She hit the multilevel stage a good hour after her appointed set time, but excuses or explanations from her were as likely a prospect as finding empty seats in the electrified arena. After all, her recent album is Unapologetic, an adjective and a state of mind from the brash lady with heavy eyelids and heavier swagger.

With her golden-brown hair swooped long to the right, the 25-year-old singer sashayed in thigh-high black boots to the deep-bottomed, rocked-out hip hop of Phresh Out the Runway, followed by the aggressive, rugged sexuality of Birthday Cake.

“Anybody in the building have my new album?” Rihanna asked early on, showing no signs of the laryngitis that caused her to cancel two shows of her current Diamonds Tour in the United States last week. The question about her album was no doubt rhetorical: Unapologetic debuted at No. 1 on the Billboard 200, though sales dropped sharply in the following weeks. RiRi is more about the singles than the (seven) LPs.

Some of the hits were offered, including the skittering island-pop sing-along What’s My Name? and the highly recognizable Umbrella.

Furnaces blasted fire during Jump, raising the temperature for a wobbling smash of electro-rock that was hot enough – “My saddle is waiting” – already.

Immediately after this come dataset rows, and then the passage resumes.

/-! ### The demonstration states -/

def demoPages : List PageOpen := [0x12, 0x22, 0x3A, 0xC6, 0xC7, 0xB1, 
  0x108, 0x202, 0x201, 0x282, 0x288, 0x10, 0x11, 0x13, 0x20, 0x21, 0x30, 0x38, 0x39,
  0x3A, 0x80, 0x82, 0x91, 0xB0, 0xC0, 0xC3, 0xC4, 0xC5, 0x8, 0x9, 0x100, 0x200, 0x240, 0x280, 0x2C0, 0x400].map fun p => ⟨0, 0, p, true⟩
/-- A running device: image `img` with tenant 0 on the PF of H0 and every page open to it, the link up, the PF enabled, and register fields as
listed (field, instance, index, value). -/
def hostImg (m : Image) (regs : List (Fld × Nat × Nat × Nat)) : State :=
  regs.foldl (fun (s : State) x => s.wrA x.1 x.2.1 x.2.2.1 x.2.2.2) <|
  [0, 2].foldl (fun (s : State) p => s.put FB_OWNER_VALID p true) <| State.put (i := 1) (f := SP_OWNER_VALID) (b := true) <|
  (List.range 6).foldl (fun (s : State) j => s.wrA PM_DON_ON 0 j 0xFFFFFF) { State.reset with
    img := { m with bearing0 := true, pages := demoPages }
    sys := { down := false }
    host := { links := [(0, { up := true, perst := false, cfg := true })], fns := [(0, { enabled := true, busMaster := true })] } }
def host (regs : List (Fld × Nat × Nat × Nat)) : State := hostImg {} regs
def hdrDemo : Header := ⟨0x123, false, false, false, false, false, 1, 0⟩
def frameDemo : Frame := ⟨0x123, false, false, false, false, 1, [7]⟩
def errDemo (c : ErrCase) : BusError := ⟨.form, c, false, 9, false, hdrDemo, []⟩
def recDemo : RxRec := ⟨[], 2, false, false, 0, 0, 0, 0, [], []⟩
/-- A queued reply of reflex rule 0. -/
def replyDemo : QEntry := { key := 5, seq := 0, cost := 10, src := .reflex 0, frame := frameDemo }
/-- FB port `p` in state `st`, with further fields. -/
def fbHost (p st : Nat) (regs : List (Fld × Nat × Nat × Nat)) : State := host ((FB_STAT_STATE, p, 0, st) :: regs)
/-- An active port 2 that transmits a queued reply. -/
def sendingDemo (regs : List (Fld × Nat × Nat × Nat)) : State :=
  ((fbHost 2 fbActive regs).setEntries 2 [{ replyDemo with inflight := true }]).setPort 2 fun x =>
    { x with cur := some { own := some 0, hdr := some hdrDemo }, role := true }
/-- Power domain `d` on. -/
def domHost (d : Nat) : State := host [(PM_DON_ON, 0, d / 24, 2 ^ (d % 24))]
def cellDemo (typ : Nat) : Cell := { typ := typ, vc := 0, origin := 0, dst := 1, src := 2, tenant := 0, tag := 0, op := 0, gaddr := 0, body := [] }
/-- Ring link port 0 up. -/
def ringHost (regs : List (Fld × Nat × Nat × Nat)) : State := host ((RL_STAT_STATE, 0, 0, 4) :: regs)
/-- The state with its interval count at `n` seconds. -/
def later (s : State) (n : Nat) : State := { s with time := { s.time with ivl := n * 1000000000 * ivlNs, fab := n * 1000000000 * 2 ^ 32 } }
/-- Bank 0 with its field supply and its power domain. -/
def bankHost (regs : List (Fld × Nat × Nat × Nat)) : State := host ([(PM_DON_ON, 0, 3, 2 ^ 16), (DB_STAT_VF_OK, 0, 0, 1)] ++ regs)
/-- Serial port 1 in state `st`. -/
def spHost (st : Nat) (regs : List (Fld × Nat × Nat × Nat)) : State := host ((SP_STAT_STATE, 1, 0, st) :: regs)
def msgDemo : SpMsg := { tenant := 0, lease := 0, seq := 1, chars := [65], addr := none }
def hbDemo : Heartbeat := ⟨3, 0, 0, false, false, false, 0, 0, 0, 0, 0, 0, 0, false⟩
def groupDemo : GtDef := ⟨[2 ^ 7 + 63, 1 * 2 ^ 14, 100, 0, 0, 0]⟩
def ctxDemo : Ctx := ⟨9, .window 0, 3, 1, 0, some 0⟩
/-- A node numbered 1 whose ring port 1 is up; port 1 is ring A's forward input. -/
def nodeHost (regs : List (Fld × Nat × Nat × Nat)) : State := host ([(RG_CFG_NODE, 0, 0, 1), (RL_STAT_STATE, 1, 0, 4)] ++ regs)
/-- A paired unit in state `st`. -/
def pairHost (st : Nat) (regs : List (Fld × Nat × Nat × Nat)) : State := host ([(PR_CFG_PAIRED, 0, 0, 1), (PR_STAT_STATE, 0, 0, st)] ++ regs)
/-- A source of FB port 2 (16) targets target 3, which is vector 0 of the PF of H0. -/
def irqHost (regs : List (Fld × Nat × Nat × Nat)) : State :=
  hostImg { targets := [(3, ⟨0, 0⟩)] } ([(FB_OWNER_VALID, 2, 0, 1), (IC_SRC_PRI, 0, 16, 5), (IC_SRC_TARGET, 0, 16, 3)] ++ regs)
/-- FB port 2 with an owner and Anise. -/
def aniseHost (st : Nat) (regs : List (Fld × Nat × Nat × Nat)) : State :=
  host ([(FB_STAT_STATE, 2, 0, st), (FB_OWNER_VALID, 2, 0, 1), (PM_ARD1_ANISE_EN, 0, 2, 1)] ++ regs)
def recFault : FaultRec := ⟨0, false, false, false, 3, 2, 0, 0, 0, 0, 0, 9, 1, 2, false⟩
def rcDemo (st typ : Nat) : List (Fld × Nat × Nat × Nat) :=
  [(TEN_RINGS_COUNT, 0, 0, 16), (RC_STAT_STATE, 5, 0, st), (RC_CTL_TYPE, 5, 0, typ), (RC_CTL_LOG2N, 5, 0, 4)]
def sqDemo (typ : Nat) : State :=
  host [(TEN_RINGS_COUNT, 0, 0, 16), (RC_STAT_STATE, 5, 0, 1), (RC_CTL_TYPE, 5, 0, typ), (RC_CTL_LOG2N, 5, 0, 4), (RC_PROD_INDEX, 5, 0, 3),
    (RC_CTL_CQN, 5, 0, 6), (RC_STAT_STATE, 6, 0, 1), (RC_CTL_TYPE, 6, 0, 1), (RC_CTL_LOG2N, 6, 0, 4)]
def readDemo (what : ReadFor) (w : List Work) : State :=
  ((sqDemo 0).setLink 0 fun l => { l with reads := [⟨7, what, 1, false⟩] }).setRing 5 fun g => { g with work := w, reads := [⟨7, 0, 1, none⟩] }
/-- A descriptor: its first bytes, filled with zeros. -/
def descOf (l : List Byte) : List Byte := padTo 32 l
def workDemo (raw : List Byte) : Work := ⟨0, 0, raw, .ready []⟩
def descDemo (raw : List Byte) : State := (sqDemo 0).setRing 5 fun g => { g with work := [workDemo raw] }
def txDemo (quota : Nat) : State := { descDemo (descOf [1, 0, 2, 0, 0x23]) with
  img := { (host []).img with leases := [⟨0, 2, true, 0, 15, 0, 0x7FF, quota, 0, 0, 0⟩] }
  regs := (((sqDemo 0).wr FB_STAT_STATE 2 fbActive).regs) }
/-- A character of low and high levels, each read alike. -/
def charDemo : SerialChar := ⟨(List.range 12).map fun i => (i ≠ 0, i ≠ 0, i ≠ 0)⟩

/-! ### Worked examples of the spec -/

/-- FB20 of chapter 06's worked example: NBT 160, DBT 32. -/
def fb20 : State := host [(FB_NBTA_NSEG1, 20, 0, 127), (FB_NBTB_NSEG2, 20, 0, 32), (FB_DBT_DSEG1, 20, 0, 23), (FB_DBT_DSEG2, 20, 0, 8)]
/-- Entries A, C, D and R of that example. -/
def entryA : Frame := ⟨0x123, false, false, true, true, 9, List.replicate 12 0⟩
def entryC : Frame := ⟨0x190, false, false, false, false, 8, List.replicate 8 0⟩
def entryD : Frame := ⟨0x7E2, false, false, false, false, 2, [0, 0]⟩
def entryR : Frame := ⟨0x185, false, false, false, false, 4, [0, 0, 0, 0]⟩
theorem test_keys : [entryA, entryC, entryD, entryR].map frameKey = [0x24600000, 0x32000000, 0xFC400000, 0x30A00000] := by decide
theorem test_costs : [entryA, entryC, entryD].map (fb20.frameCost 20) = [10368, 21600, 12000] := by decide
/-- Chapter 02's worked example: S = 100. -/
theorem test_split :
    [(⟨0, 100⟩ : Func), ⟨0, 101⟩, ⟨1, 1⟩, ⟨1, 155⟩, ⟨1, 156⟩].map { (host []) with img := { (host []).img with split := 100 } }.tenantNo
    = [some 100, none, some 101, some 255, none] := by decide
/-- R181: FD data lengths; a classic DLC above 8 gives 8, a remote frame 0. -/
theorem test_dataLen :
    [dataLen true false 9, dataLen true false 13, dataLen true false 15, dataLen false false 12, dataLen false true 8] = [12, 32, 64, 8, 0] := by
  decide
/-- R106. -/
theorem test_saturate : ((host [(RG_LATE_RSP_COUNT, 0, 0, 0xFFFFFF)]).bump RG_LATE_RSP_COUNT 0).rd RG_LATE_RSP_COUNT 0 = 0xFFFFFF := by decide
/-- R111: two good copies outvote the third; one good copy alone does not. -/
theorem test_vote : [copiesMajority ⟨5, true, 9, true, 5, true⟩, copiesMajority ⟨5, true, 5, false, 9, true⟩] = [some 5, none] := by decide
/-- R764's CRC-32 on the nine characters 1 to 9: the published check value of that CRC. -/
theorem test_crc32 : crc32 ((List.range 9).map fun i => BitVec.ofNat 8 (0x31 + i)) = 0xCBF43926 := by decide +kernel

/-! ### What meets the hypotheses of each statement -/

theorem wit_FilterAndWindow_1 : ∃ (s u : State) (t : Nat) (a : Access) (l : Loc),
    u = s.tick t ∧ u.serves a = true ∧ a.write = true ∧ a.bar = 0 ∧ u.place a.f a.off = .reg l ∧ l.staged = false ∧ u.hidden (u.tn a.f) l = false ∧
    l.fields ≠ [] ∧ rowWrite t a.f l a.val s = none :=
  ⟨(host []), _, 5, ⟨⟨0, 0⟩, 0, 0x100004, true, 1, true, 7⟩, ⟨.fb, 0, 0, 4, false⟩, rfl, by decide +kernel⟩

theorem wit_FilterAndWindow_2 : ∃ (s u : State) (t : Nat) (a : Access) (l : Loc) (bit : Nat),
    u = s.tick t ∧ u.serves a = true ∧ a.write = true ∧ a.bar = 0 ∧ u.place a.f a.off = .alias_ l bit :=
  ⟨(host []), _, 5, ⟨⟨0, 0⟩, 0, 0x600060, true, 1, true, 1⟩, ⟨.fb, 0, 0, 4, false⟩, 0, rfl, by decide +kernel⟩

theorem wit_FilterAndWindow_3 : ∃ (s u : State) (t : Nat) (a : Access) (l : Loc),
    u = s.tick t ∧ u.answers a.f = true ∧ u.quiet a.f = false ∧ u.refusal a = none ∧ u.inGap = true ∧ a.write = true ∧ a.bar = 0 ∧
    u.place a.f a.off = .reg l ∧ rowWrite t a.f l a.val s = none :=
  ⟨(host [(CU_STAT_PHASE, 0, 0, 2)]), _, 5, ⟨⟨0, 0⟩, 0, 0x100004, true, 1, true, 7⟩, ⟨.fb, 0, 0, 4, false⟩, rfl, by decide +kernel⟩

theorem wit_FilterAndWindow_4 : ∃ (s u : State) (t : Nat) (a : Access) (l : Loc) (bit : Nat),
    u = s.tick t ∧ u.answers a.f = true ∧ u.quiet a.f = false ∧ u.refusal a = none ∧ u.inGap = true ∧ a.write = true ∧ a.bar = 0 ∧
    u.place a.f a.off = .alias_ l bit :=
  ⟨(host [(CU_STAT_PHASE, 0, 0, 2)]), _, 5, ⟨⟨0, 0⟩, 0, 0x600060, true, 1, true, 1⟩, ⟨.fb, 0, 0, 4, false⟩, 0, rfl, by decide +kernel⟩

theorem wit_FilterAndWindow_5 : ∃ (s u : State) (t : Nat) (a : Access),
    u = s.tick t ∧ u.answers a.f = true ∧ u.quiet a.f = false ∧ a.write = true ∧ a.bar = 4 :=
  ⟨(host []), _, 5, ⟨⟨0, 0⟩, 4, 0, true, 1, true, 7⟩, rfl, by decide +kernel⟩

theorem wit_FilterAndWindow_6 : ∃ (s u : State) (t : Nat) (a : Access),
    u = s.tick t ∧ a.write = true ∧ a.bar = cfgSpace :=
  ⟨(host []), _, 5, ⟨⟨0, 0⟩, cfgSpace, 0, true, 1, true, 7⟩, rfl, by decide +kernel⟩

theorem wit_FilterAndWindow_7 : ∃ (s u : State) (t : Nat) (a : Access) (k r : Nat),
    u = s.tick t ∧ u.answers a.f = true ∧ u.quiet a.f = false ∧ u.refusal a = some r ∧ u.tenantNo a.f = some k ∧ a.write = true :=
  ⟨(host []), _, 5, ⟨⟨0, 0⟩, 0, 0x1000, true, 1, true, 7⟩, 0, 1, rfl, by decide +kernel⟩

theorem wit_FilterAndWindow_8 : ∃ (s u : State) (t : Nat) (a : Access) (k r : Nat),
    u = s.tick t ∧ u.answers a.f = true ∧ u.quiet a.f = false ∧ u.refusal a = some r ∧ u.tenantNo a.f = some k ∧ a.write = false ∧ a.bar ≠ 2 :=
  ⟨(host []), _, 5, ⟨⟨0, 0⟩, 0, 0xA0000, false, 1, true, 0⟩, 0, 0, rfl, by decide +kernel⟩

theorem wit_FilterAndWindow_9 : ∃ (s u : State) (t : Nat) (a : Access),
    u = s.tick t ∧ u.answers a.f = true ∧ (u.quiet a.f = true ∨ a.bar = 2) ∧ a.write = false :=
  ⟨(host []), _, 5, ⟨⟨0, 0⟩, 2, 0x1000, false, 1, true, 0⟩, rfl, by decide +kernel⟩

theorem wit_FilterAndWindow_10 : ∃ (s u : State) (t : Nat) (a : Access),
    u = s.tick t ∧ u.answers a.f = true ∧ u.quiet a.f = true ∧ a.write = true :=
  ⟨((host []).setFunc ⟨0, 0⟩ fun g => { g with resetting := true }), _, 5, ⟨⟨0, 0⟩, 0, 0x1000, true, 1, true, 0⟩, rfl, by decide +kernel⟩

theorem wit_FilterAndWindow_11 : ∃ (s u : State) (t : Nat) (a : Access) (found : List Found),
    u = s.tick t ∧ u.serves a = true ∧ a.write = false ∧ a.bar = 0 :=
  ⟨(host []), _, 5, ⟨⟨0, 0⟩, 0, 0x80000, false, 1, true, 0⟩, [], rfl, by decide +kernel⟩

theorem wit_FilterAndWindow_12 : ∃ (s u : State) (t : Nat) (a : Access) (l : Loc) (n : Nat),
    u = s.tick t ∧ u.serves a = true ∧ a.write = false ∧ a.bar = 0 ∧ a.dwords = 1 ∧ u.place a.f a.off = .reg l ∧ l.staged = false ∧
    wideGroupOf l = some (l.off, n) ∧ l.blk ≠ .pq ∧ l.blk ≠ .fc ∧ l.blk ≠ .db :=
  ⟨(host []), _, 5, ⟨⟨0, 0⟩, 0, 0x80000, false, 1, true, 0⟩, ⟨.tu, 0, 0, 0, false⟩, 3, rfl, by decide +kernel⟩

theorem wit_FilterAndWindow_13 : ∃ (s u : State) (t : Nat) (a : Access) (found : List Found),
    u = s.tick t ∧ u.answers a.f = true ∧ u.quiet a.f = false ∧ u.refusal a = none ∧ u.inGap = true ∧ gapReads (u.place a.f a.off) = false ∧
    a.write = false ∧ a.bar = 0 :=
  ⟨(host [(CU_STAT_PHASE, 0, 0, 2)]), _, 5, ⟨⟨0, 0⟩, 0, 0x80000, false, 1, true, 0⟩, [], rfl, by decide +kernel⟩

theorem wit_FilterAndWindow_14 : ∃ (s u : State) (t : Nat) (a : Access) (found : List Found),
    u = s.tick t ∧ a.write = false ∧ a.bar = 4 ∧ u.answers a.f = true ∧ u.quiet a.f = false :=
  ⟨(host []), _, 5, ⟨⟨0, 0⟩, 4, 0, false, 1, true, 0⟩, [], rfl, by decide +kernel⟩

theorem wit_FilterAndWindow_15 : ∃ (s u : State) (t : Nat) (a : Access) (found : List Found),
    u = s.tick t ∧ a.write = false ∧ a.bar = cfgSpace ∧ u.configAnswers a.f = true :=
  ⟨(host []), _, 5, ⟨⟨0, 0⟩, cfgSpace, 0, false, 1, true, 0⟩, [], rfl, by decide +kernel⟩

theorem wit_VotesAndBoundaries_1 : ∃ (s u : State) (t : Nat) (blk inst off lo j v : Nat) (staged : Bool) (f : Fld) (x : Copies),
    u = s.tick t ∧ triplicated blk off lo = some (f, j) ∧ u.justWritten (f.key inst j) (staged && f.acc == .rwb) = false ∧
    copiesMajority x = some v ∧ copiesDamaged x = true :=
  ⟨(host []), _, 5, 4, 2, 0x1000, 2, 0, 3, false, FB_CFG_FDOE, ⟨3, true, 3, true, 9, true⟩, rfl, by decide +kernel⟩

theorem wit_VotesAndBoundaries_2 : ∃ (s u : State) (t : Nat) (blk inst off lo j v : Nat) (staged : Bool) (f : Fld) (x : Copies),
    u = s.tick t ∧ triplicated blk off lo = some (f, j) ∧ u.justWritten (f.key inst j) (staged && f.acc == .rwb) = false ∧
    copiesMajority x = some v ∧ copiesDamaged x = false :=
  ⟨(host []), _, 5, 4, 2, 0x1000, 2, 0, 3, true, FB_CFG_FDOE, ⟨3, true, 3, true, 3, true⟩, rfl, by decide +kernel⟩

theorem wit_VotesAndBoundaries_3 : ∃ (s u : State) (t : Nat) (blk inst off lo j k : Nat) (staged z : Bool) (f : Fld) (x : Copies) (w : State),
    u = s.tick t ∧ z = (staged && f.acc == .rwb) ∧ k = f.key inst j ∧ w = u.setTriple k z ⟨x, u.votedVal f inst j z⟩ ∧
    triplicated blk off lo = some (f, j) ∧ u.justWritten k z = false ∧ copiesMajority x = none ∧ u.isLost k z = false :=
  ⟨(host []), _, 5, 4, 2, 0x1000, 2, 0, _, false, _, FB_CFG_FDOE, ⟨3, true, 4, true, 9, true⟩, _, rfl, rfl, rfl, rfl, by decide +kernel⟩

theorem wit_VotesAndBoundaries_4 : ∃ (s u : State) (t : Nat) (blk inst off lo j : Nat) (staged z : Bool) (f : Fld) (x : Copies),
    u = s.tick t ∧ z = (staged && f.acc == .rwb) ∧ triplicated blk off lo = some (f, j) ∧ u.justWritten (f.key inst j) z = false ∧
    copiesMajority x = none ∧ u.isLost (f.key inst j) z = true :=
  ⟨({ host [] with noMaj := [FB_CFG_FDOE.key 2 0] }), _, 5, 4, 2, 0x1000, 2, 0, false, _, FB_CFG_FDOE, ⟨3, true, 4, true, 9, true⟩, rfl, rfl, by decide +kernel⟩

theorem wit_VotesAndBoundaries_5 : ∃ (s u : State) (t : Nat) (blk inst off lo j : Nat) (staged : Bool) (f : Fld) (x : Copies),
    u = s.tick t ∧ triplicated blk off lo = some (f, j) ∧ u.justWritten (f.key inst j) (staged && f.acc == .rwb) = true :=
  ⟨({ host [] with now := 5, inst_ := { at_ := 5, wrote := [2 * FB_CFG_FDOE.key 2 0] } }), _, 5, 4, 2, 0x1000, 2, 0, false, FB_CFG_FDOE, ⟨3, true, 4, true, 9, true⟩, rfl, by decide +kernel⟩

theorem wit_VotesAndBoundaries_6 : ∃ (s u : State) (t : Nat) (blk inst off lo j : Nat) (f : Fld),
    u = s.tick t ∧ triplicated blk off lo = some (f, j) ∧ f.acc = .rwi ∧ u.noMaj.contains (f.key inst j) = true :=
  ⟨({ State.reset with noMaj := [FB_CFG_FDOE.key 2 0] }), _, 5, 4, 2, 0x1000, 2, 0, FB_CFG_FDOE, rfl, by decide +kernel⟩

theorem wit_VotesAndBoundaries_7 : ∃ (s u : State) (t : Nat) (n : Nat) (w : State),
    u = s.tick t ∧ w = ((rwbFields .rl).foldl (fun (w : State) fj => w.applyField fj.1 n fj.2) u) ∧ n < 4 ∧
    u.flag PG_STAT_PEND (pgInst (.rl n)) = true :=
  ⟨(State.reset.put PG_STAT_PEND (pgInst (.rl 3)) true), _, 5, 3, _, rfl, rfl, by decide +kernel⟩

Rockstar 101 was not complete without Rihanna’s air-guitar lesson and an outro of the Who’s Won’t Get Fooled Again (complete with the same lighting pattern used by that unfoolable English band).

Costumes changes happened, often preceded by the disappearance of Rihanna by way of hydraulic stage-parts that lowered the superstar into the stage.

The 100-minute thrill ride included a two-tune encore, comprised of the bluesy ballad Stay – the woman can sing – and the sky-gazing, swirling, upswooping single Diamonds.

Nearly 10 years ago, a teenaged Robyn Rihanna Fenty auditioned for (and was signed to a multi-album deal by) Jay-Z, now the husband of Beyoncé. That singer’s just-out single Bow Down/ I Been On can be interpreted as a (wacky) warning shot to younger artists with usurping ideas. Rihanna’s star is hot and still on the rise – Beyoncé’s Sasha Fierce is now Sasha Fears.